> _Your task_:
When you reach the line that contains "(∀ (c : Convention) (s : State), s.Running" in the data below, start reproducing lines exactly, and stop after the line that contains "(∀ (din : Word) (s : State), s.Running → 2 ≤".

> _Data for analysis_:
/-- 43_conventions.md R80. -/
def Obligations.InitStartsMessage : Prop :=
  (∀ c : Convention, decode (0x1000000000#40 + c.setWidth 40 <<< 34) = .ok (.init c)) ∧
  (∀ cw : CommandWord, opField cw = 1 → rsvField cw ≠ 0 ∨ dinField cw ≠ 0 → ∃ e, decode cw = .error e) ∧
  (∀ (c : Convention) (s : State), s.Running →
    exec (.init c) s = .next { s with crc := 0, len := 0, conv := c, xout := 0 }) ∧
  (∀ (c : Convention) (s t : State), s.Running → exec (.init c) s = .next t →
    t.result = (if c = 0 then 0x00000000#32 else 0xFFFFFFFF#32) ∧ exec (.init c) t = .next t) ∧
  (∀ (c : Convention) (s : State), s.Halted → exec (.init c) s = .next { s with xout := 0 })

/-- 41_serial_engine.md R56, the bit step in its 32-bit form (R50). -/
def Obligations.SbitShiftsOneBit : Prop :=
  (∀ din : Word, decode (0x2000000000#40 + din.setWidth 40) = .ok (.sbit din)) ∧
  (∀ cw : CommandWord, opField cw = 2 → selField cw ≠ 0 ∨ rsvField cw ≠ 0 → ∃ e, decode cw = .error e) ∧
  (∀ (din : Word) (s : State), s.Running → din.toNat < 2 →
    exec (.sbit din) s =
      .next { s with crc := (s.crc <<< 1 ||| din) ^^^ (if s.crc.getLsbD 31 then 0x04C11DB7#32 else 0), xout := 0 }) ∧
  (∀ (din : Word) (s : State), s.Running → 2 ≤ din.toNat →
    exec (.sbit din) s = .next { s with fault := .widthViolation, xout := 0 }) ∧
  (∀ (din : Word) (s : State), s.Halted → exec (.sbit din) s = .next { s with xout := 0 })

/-- 41_serial_engine.md R57 with R51: eight bit steps, most-significant bit first; the same `CRC` as eight SBITs and as
PBYTE. -/
def Obligations.SbyteRunsEightBitSteps : Prop :=
  (∀ din : Word, decode (0x3000000000#40 + din.setWidth 40) = .ok (.sbyte din)) ∧
  (∀ cw : CommandWord, opField cw = 3 → selField cw ≠ 0 ∨ rsvField cw ≠ 0 → ∃ e, decode cw = .error e) ∧
  (∀ (din : Word) (s : State), s.Running → din.toNat < 256 →
    exec (.sbyte din) s =
      .next { s with
        crc := sstep (sstep (sstep (sstep (sstep (sstep (sstep (sstep s.crc (din.getLsbD 7)) (din.getLsbD 6))
          (din.getLsbD 5)) (din.getLsbD 4)) (din.getLsbD 3)) (din.getLsbD 2)) (din.getLsbD 1)) (din.getLsbD 0),
        xout := 0 }) ∧
  (∀ (d : Byte) (s : State), s.Running → ∃ t, runInstrs [.sbyte (d.setWidth 32)] s = .next t ∧
    runInstrs [.sbit (byteBitOperand d 7), .sbit (byteBitOperand d 6), .sbit (byteBitOperand d 5),
      .sbit (byteBitOperand d 4), .sbit (byteBitOperand d 3), .sbit (byteBitOperand d 2), .sbit (byteBitOperand d 1),
      .sbit (byteBitOperand d 0)] s = .next t ∧
    runInstrs [.pbyte (d.setWidth 32)] s = .next t) ∧
  (∀ (din : Word) (s : State), s.Running → 256 ≤ din.toNat →
    exec (.sbyte din) s = .next { s with fault := .widthViolation, xout := 0 }) ∧
  (∀ (din : Word) (s : State), s.Halted → exec (.sbyte din) s = .next { s with xout := 0 })

/-- 42_parallel_engine.md R67, with the corner case of a clear top byte. -/
def Obligations.PbyteRunsXorEquations : Prop :=
  (∀ din : Word, decode (0x4000000000#40 + din.setWidth 40) = .ok (.pbyte din)) ∧
  (∀ cw : CommandWord, opField cw = 4 → selField cw ≠ 0 ∨ rsvField cw ≠ 0 → ∃ e, decode cw = .error e) ∧
  (∀ (din : Word) (s : State), s.Running → din.toNat < 256 →
    exec (.pbyte din) s = .next { s with crc := pstep (din.setWidth 8) s.crc, xout := 0 }) ∧
  (∀ (din : Word) (s : State), s.Running → din.toNat < 256 → s.crc.toNat < 2 ^ 24 →
    exec (.pbyte din) s = .next { s with crc := s.crc <<< 8 ||| din, xout := 0 }) ∧
  (∀ (din : Word) (s : State), s.Running → din.toNat < 256 → exec (.pbyte din) s = exec (.sbyte din) s) ∧
  (∀ (din : Word) (s : State), s.Running → 256 ≤ din.toNat →
    exec (.pbyte din) s = .next { s with fault := .widthViolation, xout := 0 }) ∧
  (∀ (din : Word) (s : State), s.Halted → exec (.pbyte din) s = .next { s with xout := 0 })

> _Written solution_:
  (∀ (c : Convention) (s : State), s.Running →
    exec (.init c) s = .next { s with crc := 0, len := 0, conv := c, xout := 0 }) ∧
  (∀ (c : Convention) (s t : State), s.Running → exec (.init c) s = .next t →
    t.result = (if c = 0 then 0x00000000#32 else 0xFFFFFFFF#32) ∧ exec (.init c) t = .next t) ∧
  (∀ (c : Convention) (s : State), s.Halted → exec (.init c) s = .next { s with xout := 0 })

/-- 41_serial_engine.md R56, the bit step in its 32-bit form (R50). -/
def Obligations.SbitShiftsOneBit : Prop :=
  (∀ din : Word, decode (0x2000000000#40 + din.setWidth 40) = .ok (.sbit din)) ∧
  (∀ cw : CommandWord, opField cw = 2 → selField cw ≠ 0 ∨ rsvField cw ≠ 0 → ∃ e, decode cw = .error e) ∧
  (∀ (din : Word) (s : State), s.Running → din.toNat < 2 →
    exec (.sbit din) s =
      .next { s with crc := (s.crc <<< 1 ||| din) ^^^ (if s.crc.getLsbD 31 then 0x04C11DB7#32 else 0), xout := 0 }) ∧
  (∀ (din : Word) (s : State), s.Running → 2 ≤ din.toNat →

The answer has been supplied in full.